O relator Carlos Ayres Britto proferiu o seu voto no sentido de atribuir uma interpretação
conforme a Constituição Federal para excluir qualquer significado do artigo 1.723 do Código
Civil, que impeça o casamento entre duas pessoas do mesmo sexo como entidade familiar. Ele
defendeu o argumento de que o art. 3º, inciso IV, da CF, proíbe qualquer discriminação em
virtude de sexo, raça, cor de pele e que, portanto, ninguém pode sofrer um ato daquela
natureza em razão da sua preferência sexual. Para Britto, o sexo das pessoas não pode servir
como um meio de desigualdade jurídica e que, por isso, qualquer depreciação da união estável
homoafetiva afronta o inciso IV do art. 3° da Constituição.
3.2.4 A decisão sobre a extradição do italiano Cesare Battisti
Em 2009, os governos brasileiro e italiano acompanharam o julgamento do processo de
extradição de Cesare Battisti, condenado a pena privativa de liberdade pela justiça italiana por
haver participado do cometimento de quatro homicídios entre 1977 e 1979. Esse caso envolveu
uma discussão sobre quais seriam as situações nas quais o Judiciário poderia exercer atos de
competência do Executivo, além de indagar sobre a legitimidade democrática daquele para
intervir na política externa e decidir sobre a extradição de um indivíduo (matéria
[17]
constitucionalmente reservada à pessoa do Presidente da República) .

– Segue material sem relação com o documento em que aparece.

-- ==== Sys2Proof/Tests/Slice0.lean ====
section
/-! SUPPORT. Tests of one step or one operation each, with expected values from 95_test_vectors.md and
the examples of the rules, and for each statement with hypotheses a witness that meets them. -/

namespace Sys2Proof.Tests

open Sys2Proof Sys2Proof.Machine Sys2Proof.Claims

/-! ### Helpers -/

/-- The outcome is a next state of which `f` holds. -/
def nextIs (o : Result) (f : State → Bool) : Bool :=
  match o with
  | .next t => f t
  | _ => false

theorem exists_of_nextIs {o : Result} {f : State → Bool} (h : nextIs o f = true) :
    ∃ t, o = .next t ∧ f t = true := by
  cases o with
  | next t => exact ⟨t, rfl, h⟩
  | fault e => cases h
  | refused e => cases h

/-- `f` holds of the next state of `i` from `s`. -/
def after (i : Instr) (s : State) (f : State → Bool) : Bool := nextIs (exec i s) f

/-- The bits of V-BV-1 from `BV[0]` on. -/
def withBits (s : State) : State :=
  { s with bv := Memory.setFrom [] 0 [1, 1, 1, 0, 0, 1, 0, 1, 1, 1, 1, 1, 0, 0, 0, 0, 1, 0, 1, 1] }

/-- The setup of V-PAR-2. -/
def parityState : State :=
  { State.reset with
    slen := 4, prows := 2, pbits := 16
    sb := Memory.setFrom [] 0 [0x12, 0x34, 0x56, 0x78]
    cf := Memory.setFrom (Memory.setFrom [] 256 [0x01, 0x02, 0x04, 0x08]) 0 [0x01, 0x01, 0x01, 0x01]
    rxp := #v[0x08, 0xD8, 0, 0, 0, 0, 0, 0] }

/-- The setup of V-PAR-3. -/
def mismatchState : State := { parityState with rxp := #v[0x08, 0xD9, 0, 0, 0, 0, 0, 0] }

/-- The points of V-HG-3. -/
def solverState : State :=
  { State.reset with
    srcx := #v[0, 32768, 65536, 32768], srcy := #v[32768, 0, 32768, 65536]
    dstx := #v[6553600, 20971520, 36700160, 19660800]
    dsty := #v[19660800, 5242880, 17039360, 34078720] }

/-- The matrices of V-HG-3. -/
def mapperState : State :=
  { State.reset with
    hvalid := true
    h := #v[0x0000015B24924925, 0xFFFFFFC292492492, 0x0000007B92492492, 0xFFFFFFB5B6DB6DB7,
      0x0000014E49249249, 0x0000006F6DB6DB6E, 0xFFFFFFFFDB6DB6DB, 0xFFFFFFFFDB6DB6DB,
      0x0000000100000000]
    g := #v[0x0000000000CDDF4C, 0x000000000019BBE9, 0xFFFFFFFF916C90C1, 0x0000000000224FE2,
      0x0000000000D67344, 0xFFFFFFFF9218202B, 0x0000000000224FE2, 0x0000000000224FE2,
      0x0000000100000000] }

/-- A block with the smallest shard buffer, where `8·SB_MAX` and not `BV_MAX` limits PACK. -/
def smallParams : LegalParams :=
  { sbMax := 1, kMax := 1, bvMax := 16, gfPoly := 0x11D, base := 0x40000000, idValue := 0,
    legal := by decide +kernel }

def smallState : State := { State.reset with cfg := smallParams }

/-! ### Well-formedness: each check refuses a term that breaks it -/

theorem test_wf_pack_count : (Instr.pack 65536).wf = false := by decide
theorem test_wf_unpack_count : (Instr.unpack 65536).wf = false := by decide
theorem test_wf_rle_count : (Instr.rle 65536).wf = false := by decide
theorem test_wf_default_params : Params.default.wf = true := by decide +kernel
theorem test_wf_sb_max_zero : { Params.default with sbMax := 0 }.wf = false := by decide +kernel
theorem test_wf_sb_max_257 : { Params.default with sbMax := 257 }.wf = false := by decide +kernel
theorem test_wf_k_max_zero : { Params.default with kMax := 0 }.wf = false := by decide +kernel
theorem test_wf_k_max_nine : { Params.default with kMax := 9 }.wf = false := by decide +kernel
theorem test_wf_bv_max_zero : { Params.default with bvMax := 0 }.wf = false := by decide +kernel
theorem test_wf_bv_max_4104 : { Params.default with bvMax := 4104 }.wf = false := by decide +kernel
theorem test_wf_bv_max_12 : { Params.default with bvMax := 12 }.wf = false := by decide +kernel
theorem test_wf_base_unaligned : { Params.default with base := 0x1002 }.wf = false := by
  decide +kernel
theorem test_wf_poly_degree : { Params.default with gfPoly := 0x01D }.wf = false := by
  decide +kernel

/-- 0x11B is irreducible, but 0x02 has order 51 there. -/
theorem test_wf_poly_generator : { Params.default with gfPoly := 0x11B }.wf = false := by
  decide +kernel

/-! ### Decoding: one written-out word for each command (30_encoding.md R105) -/

theorem test_decode_nop : decode 0x00000000 = .ok .nop := rfl
theorem test_decode_gfmul : decode 0x01000000 = .ok .gfmul := rfl
theorem test_decode_gfdiv : decode 0x02000000 = .ok .gfdiv := rfl
theorem test_decode_gfexp : decode 0x03000000 = .ok .gfexp := rfl
theorem test_decode_gflog : decode 0x04000000 = .ok .gflog := rfl
theorem test_decode_pack : decode 0x10000201 = .ok (.pack 513) := rfl
theorem test_decode_unpack : decode 0x1100000C = .ok (.unpack 12) := rfl
theorem test_decode_rle : decode 0x1200FFFF = .ok (.rle 65535) := rfl
theorem test_decode_pargen : decode 0x20000000 = .ok .pargen := rfl
theorem test_decode_parchk : decode 0x21000000 = .ok .parchk := rfl
theorem test_decode_hsolve : decode 0x30000000 = .ok .hsolve := rfl
theorem test_decode_hmap : decode 0x31000001 = .ok (.hmap .r) := rfl
theorem test_decode_himap : decode 0x32000000 = .ok (.himap .pt) := rfl
theorem test_decode_scale : decode 0x40000001 = .ok (.scale .r) := rfl
theorem test_decode_nint : decode 0x41000000 = .ok (.nint .pt) := rfl
theorem test_decode_srst : decode 0x7F000000 = .ok .srst := rfl
theorem test_decode_unassigned : decode 0x05000000 = .error .unassignedOpcode := rfl
theorem test_decode_all_ones : decode 0xFFFFFFFF = .error .unassignedOpcode := rfl
theorem test_decode_reserved_z : decode 0x01000001 = .error .reservedNotZero := rfl
theorem test_decode_reserved_n : decode 0x10010000 = .error .reservedNotZero := rfl
theorem test_decode_reserved_s : decode 0x40000002 = .error .reservedNotZero := rfl

/-! ### Commands -/

/-- V-SY-1. -/
theorem test_nop_clears_lasterr :
    after .nop { State.reset with lastErr := 5, estat := 0x10, ecmd := 7 }
      (fun t => t.readReg .status == 0 && t.readReg .estat == 0x20 && t.ecmd == 7) = true := by
  decide

/-- V-GF-5. -/
theorem test_gfmul : after .gfmul { State.reset with gfa := 0x53, gfb := 0xCA }
    (fun t => t.gfr == 0x8F) = true := by decide

/-- V-GF-4. -/
theorem test_gfmul_reduces : after .gfmul { State.reset with gfa := 0x02, gfb := 0x80 }
    (fun t => t.gfr == 0x1D) = true := by decide

/-- V-GF-14. -/
theorem test_gfdiv : after .gfdiv { State.reset with gfa := 0x53, gfb := 0xCA }
    (fun t => t.gfr == 0x6D && t.lastErr == 0) = true := by decide +kernel

/-- V-GF-20. -/
theorem test_gfdiv_zero : after .gfdiv { State.reset with gfr := 9 }
    (fun t => t.gfr == 9 && t.lastErr == 3 && t.readReg .estat == 8 && t.ecmd == 0x02000000) =
      true := by decide

/-- V-GF-26. -/
theorem test_gfexp : after .gfexp { State.reset with gfa := 25 } (fun t => t.gfr == 3) = true := by
  decide +kernel

/-- V-GF-28. -/
theorem test_gfexp_255 : after .gfexp { State.reset with gfa := 255 } (fun t => t.gfr == 1) =
    true := by decide +kernel

/-- V-GF-35. -/
theorem test_gflog : after .gflog { State.reset with gfa := 0x8E } (fun t => t.gfr == 254) =
    true := by decide +kernel

/-- V-GF-36. -/
theorem test_gflog_zero : after .gflog { State.reset with gfr := 9 }
    (fun t => t.gfr == 9 && t.lastErr == 4 && t.ecmd == 0x04000000) = true := by decide

/-- V-BV-1. -/
theorem test_pack : after (.pack 20) (withBits State.reset)
    (fun t => t.sb == [(0, 0xE5), (1, 0xF0), (2, 0xB0)]) = true := by decide +kernel

/-- V-BV-11. -/
theorem test_pack_range : after (.pack 513) State.reset
    (fun t => t.sb == [] && t.lastErr == 2 && t.ecmd == 0x10000201) = true := by decide

/-- V-BV-9. -/
theorem test_unpack : after (.unpack 12) { State.reset with sb := [(0, 0xA5), (1, 0x3C)] }
    (fun t => t.bits 12 == [1, 0, 1, 0, 0, 1, 0, 1, 0, 0, 1, 1] && t.bv.length == 12) = true := by
  decide +kernel

/-- V-BV-2. -/
theorem test_rle : after (.rle 20) (withBits State.reset)
    (fun t => t.rlcnt == 9 && t.rlAt 0 == 0x80000003 && t.rlAt 1 == 0x00030002 &&
      t.rlAt 8 == 0x80120002 && t.rl.length == 9) = true := by decide +kernel

/-- V-BV-3. -/
theorem test_rle_empty : after (.rle 0) { State.reset with rlcnt := 5 }
    (fun t => t.rlcnt == 0 && t.rl == []) = true := by decide

/-- V-PAR-1. -/
theorem test_pargen : after .pargen parityState
    (fun t => t.par == #v[0x08, 0xD8, 0, 0, 0, 0, 0, 0] && !t.pmatch) = true := by decide +kernel

/-- V-PAR-9. -/
theorem test_pargen_range : after .pargen { parityState with slen := 65 }
    (fun t => t.par == parityState.par && t.lastErr == 2) = true := by decide +kernel

/-- V-PAR-2. -/
theorem test_parchk_match : after .parchk parityState
    (fun t => t.pmatch && t.lastErr == 0 && t.parAt 1 == 0xD8) = true := by decide +kernel

/-- V-PAR-3. -/
theorem test_parchk_mismatch : after .parchk { mismatchState with pmatch := true }
    (fun t => !t.pmatch && t.lastErr == 5 && t.readReg .estat == 0x20 && t.ecmd == 0x21000000 &&
      t.parAt 0 == 0x08) = true := by decide +kernel

/-- V-HG-3. -/
theorem test_hsolve : after .hsolve solverState
    (fun t => t.h == mapperState.h && t.g == mapperState.g && t.hvalid) = true := by decide +kernel

/-- V-HG-5. -/
theorem test_hsolve_singular :
    after .hsolve { solverState with
      hvalid := true, srcx := #v[0, 65536, 0, 32768], srcy := #v[0, 0, 65536, 32768] }
      (fun t => !t.hvalid && t.lastErr == 6 && t.h == State.reset.h) = true := by decide +kernel

/-- V-HG-3b. -/
theorem test_hmap : after (.hmap .pt) { mapperState with ptx := 13107, pty := 52429 }
    (fun t => t.rx == 10999030 && t.ry == 27831050 && !t.pinv) = true := by decide +kernel

/-- V-HG-7. -/
theorem test_hmap_not_valid : after (.hmap .r) { State.reset with rx := 4 }
    (fun t => t.rx == 4 && t.lastErr == 8 && t.ecmd == 0x31000001) = true := by decide

/-- V-HG-3a. -/
theorem test_himap_border : after (.himap .pt) { mapperState with ptx := 19660800, pty := 34078720 }
    (fun t => t.rx == 32768 && t.ry == 65536 && !t.pinv) = true := by decide +kernel

/-- V-HG-3c. -/
theorem test_himap_outside : after (.himap .pt) mapperState
    (fun t => t.rx == 0x80000000 && t.pinv && t.lastErr == 0) = true := by decide +kernel

/-- V-SC-1. -/
theorem test_scale : after (.scale .pt)
    { State.reset with sclk := 29491, sofx := 32768, sofy := 32768, ptx := 56756, pty := 32768 }
    (fun t => t.rx == 58308 && t.ry == 47514 && !t.pinv) = true := by decide +kernel

/-- V-SC-6, from (`RX`, `RY`), which the command reads before it writes them. -/
theorem test_scale_ties_up : after (.scale .r)
    { State.reset with sclk := 32768, rx := 0xFFFFFFFF, ry := 0xFFFFFFFD }
    (fun t => t.rx == 0 && t.ry == 0xFFFFFFFF) = true := by decide +kernel

/-- V-NI-2, with the second set of image registers. -/
theorem test_nint : after (.nint .pt)
    { State.reset with imgw := 640, imgh := 480, stride := 1024, ptx := 32767, pty := 32768 }
    (fun t => t.pxi == 0 && t.pyi == 1 && t.pidx == 1024 && !t.oob) = true := by decide +kernel

/-- V-NI-3. -/
theorem test_nint_outside : after (.nint .pt)
    { State.reset with imgw := 640, imgh := 640, stride := 640, ptx := 0xFFFF8000, pty := 0xFFFF7FFF }
    (fun t => t.pxi == 0 && t.pyi == 0xFFFFFFFF && t.pidx == 0xFFFFFFFF && t.oob) = true := by
  decide +kernel

/-- V-SY-5. -/
theorem test_srst : after .srst
    { State.reset with
      lastErr := 5, pinv := true, hvalid := true, estat := 0x10, ien := 0x10, ecmd := 1
      sb := [(3, 7)] }
    (fun t => t.readReg .status == 0 && t.estat == 0 && t.ien == 0 && t.ecmd == 0 &&
      t.readReg .hctl == 2 && !t.irq && t.sb == [(3, 7)]) = true := by decide +kernel

/-! ### The host's registers -/

/-- V-SY-5, the state before: `STATUS` reads 0x00001A05. -/
theorem test_status_word :
    State.readReg { State.reset with
      lastErr := 5, pinv := true, hvalid := true, estat := 0x10, ien := 0x10 } .status =
        0x00001A05 := by decide

/-- V-SY-8. -/
theorem test_constant_registers :
    [Reg.id, .version, .cap0, .cap1, .hctl, .cmd].map State.reset.readReg =
      [0x52434142, 0x00010000, 0x00040040, 0x011D0200, 0x00000002, 0] := by decide

/-- V-SY-6. -/
theorem test_acknowledge :
    State.readReg (State.writeReg { State.reset with estat := 0x12 } 0x04 .estat) .estat = 0x20 := by
  decide

/-- The last cell of each buffer window, and the first offset past two of them (20_memory.md R88). -/
theorem test_regAt_ends :
    [0x107c, 0x104, 0x1CC, 0x1D0, 0x4FC, 0x500, 0x2CFC, 0x47FC, 0x87FC, 0x8800].map
      (regAt Params.default) =
      [none, some (.hhi 8), some (.par 3), none, some (.sb 63), none, some (.cf 3 63),
        some (.bv 511), some (.rl 511), none] := by decide

/-- 40_gf256.md R122: rows 0 and F of the table. -/
theorem test_exp_table :
    (List.range 16).map (gfExp 0x11D) =
      [0x01, 0x02, 0x04, 0x08, 0x10, 0x20, 0x40, 0x80, 0x1D, 0x3A, 0x74, 0xE8, 0xCD, 0x87, 0x13,
        0x26] ∧
    (List.range 15).map (fun c => gfExp 0x11D (240 + c)) =
      [0x2C, 0x58, 0xB0, 0x7D, 0xFA, 0xE9, 0xCF, 0x83, 0x1B, 0x36, 0x6C, 0xD8, 0xAD, 0x47, 0x8E] := by
  decide +kernel

/-- 40_gf256.md R123: row F of the table. -/
theorem test_log_table :
    (List.range 16).map (fun c => gfLog 0x11D (BitVec.ofNat 8 (240 + c))) =
      [0x4F, 0xAE, 0xD5, 0xE9, 0xE6, 0xE7, 0xAD, 0xE8, 0x74, 0xD6, 0xF4, 0xEA, 0xA8, 0x50, 0x58,
        0xAF] := by decide +kernel

/-- P1, line 1: the host's write of `IEN` through a step. -/
theorem test_step_write :
    nextIs (step { State.reset with pending := [.write 0x01C .four 0x20] })
      (fun t => t.ien == 0x10 && t.pending == [] && t.resp == .written) = true := by decide

/-- The offset past `PIDX`, which the map does not list. -/
theorem test_step_unmapped :
    step { State.reset with pending := [.read 0x078 .four] } = .fault .unmappedOffset := rfl

/-- `withFetchWord` issues exactly the command: GFEXP of the reset value (V-GF-21). -/
theorem test_withFetchWord :
    nextIs (step (State.reset.withFetchWord 32 0x03000000))
      (fun t => t.gfr == 1 && t.pending == [] && t.resp == .written) = true := by decide

/-- 20_memory.md R71: the same in a block whose `BASE` is not 0. -/
theorem test_withFetchWord_base :
    nextIs (step (smallState.withFetchWord 32 0x03000000))
      (fun t => t.gfr == 1 && t.pending == [] && t.resp == .written) = true := by decide

/-! ### Witnesses: each meets the hypotheses of the statement it names -/

theorem witness_DecodeOfEncodeIsTheCommand :
    (Instr.pack 65535).wf = true ∧ (Instr.rle 0).wf = true ∧ (Instr.nint .r).wf = true := by decide

theorem witness_EncodeOfDecodeIsTheWord :
    decode 0x1000FFFF = .ok (.pack 65535) ∧ decode 0x41000001 = .ok (.nint .r) := ⟨rfl, rfl⟩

As circunstâncias que envolveram o pedido de extradição e a importância da preservação das
relações diplomáticas entre Brasil e Itália contribuíram para a ocorrência de intensos debates
entre os ministros do STF. O argumento de que compete ao Tribunal Constitucional, em última
instância, o controle de legalidade sobre a concessão de refúgio político de Cesare Battisti foi
defendido por Cezar Peluso. Para ele, o caráter político-administrativo da decisão concessiva
de refúgio não deve ser entendido de modo estrito, nem tampouco que o fato ou dever de
outorga ser atribuição de competência reservada à própria União, por representar o país nas
relações internacionais, lhe subtraia, de modo absoluto, os respectivos atos jurídicoadministrativos ao ordinário controle jurisdicional de legalidade (judicial review). A modo de
conclusão do seu discurso, C.Peluso entende que:
“Em suma, a decisão do Senhor Ministro da Justiça não escapa ao controle jurisdicional sobre
eventual observância dos requisitos de legalidade, sobretudo à aferição de correspondência
entre sua motivação necessária declarada e as fattispecie normativas pertinentes, que é
terreno em que ganha superior relevo a indagação de juridicidade dos motivos, até para
averiguar se não terá sido usurpada, na matéria de extradição, competência constitucional
exclusiva do Supremo Tribunal Federal.” (Extradição n° 1085/2007 do STF)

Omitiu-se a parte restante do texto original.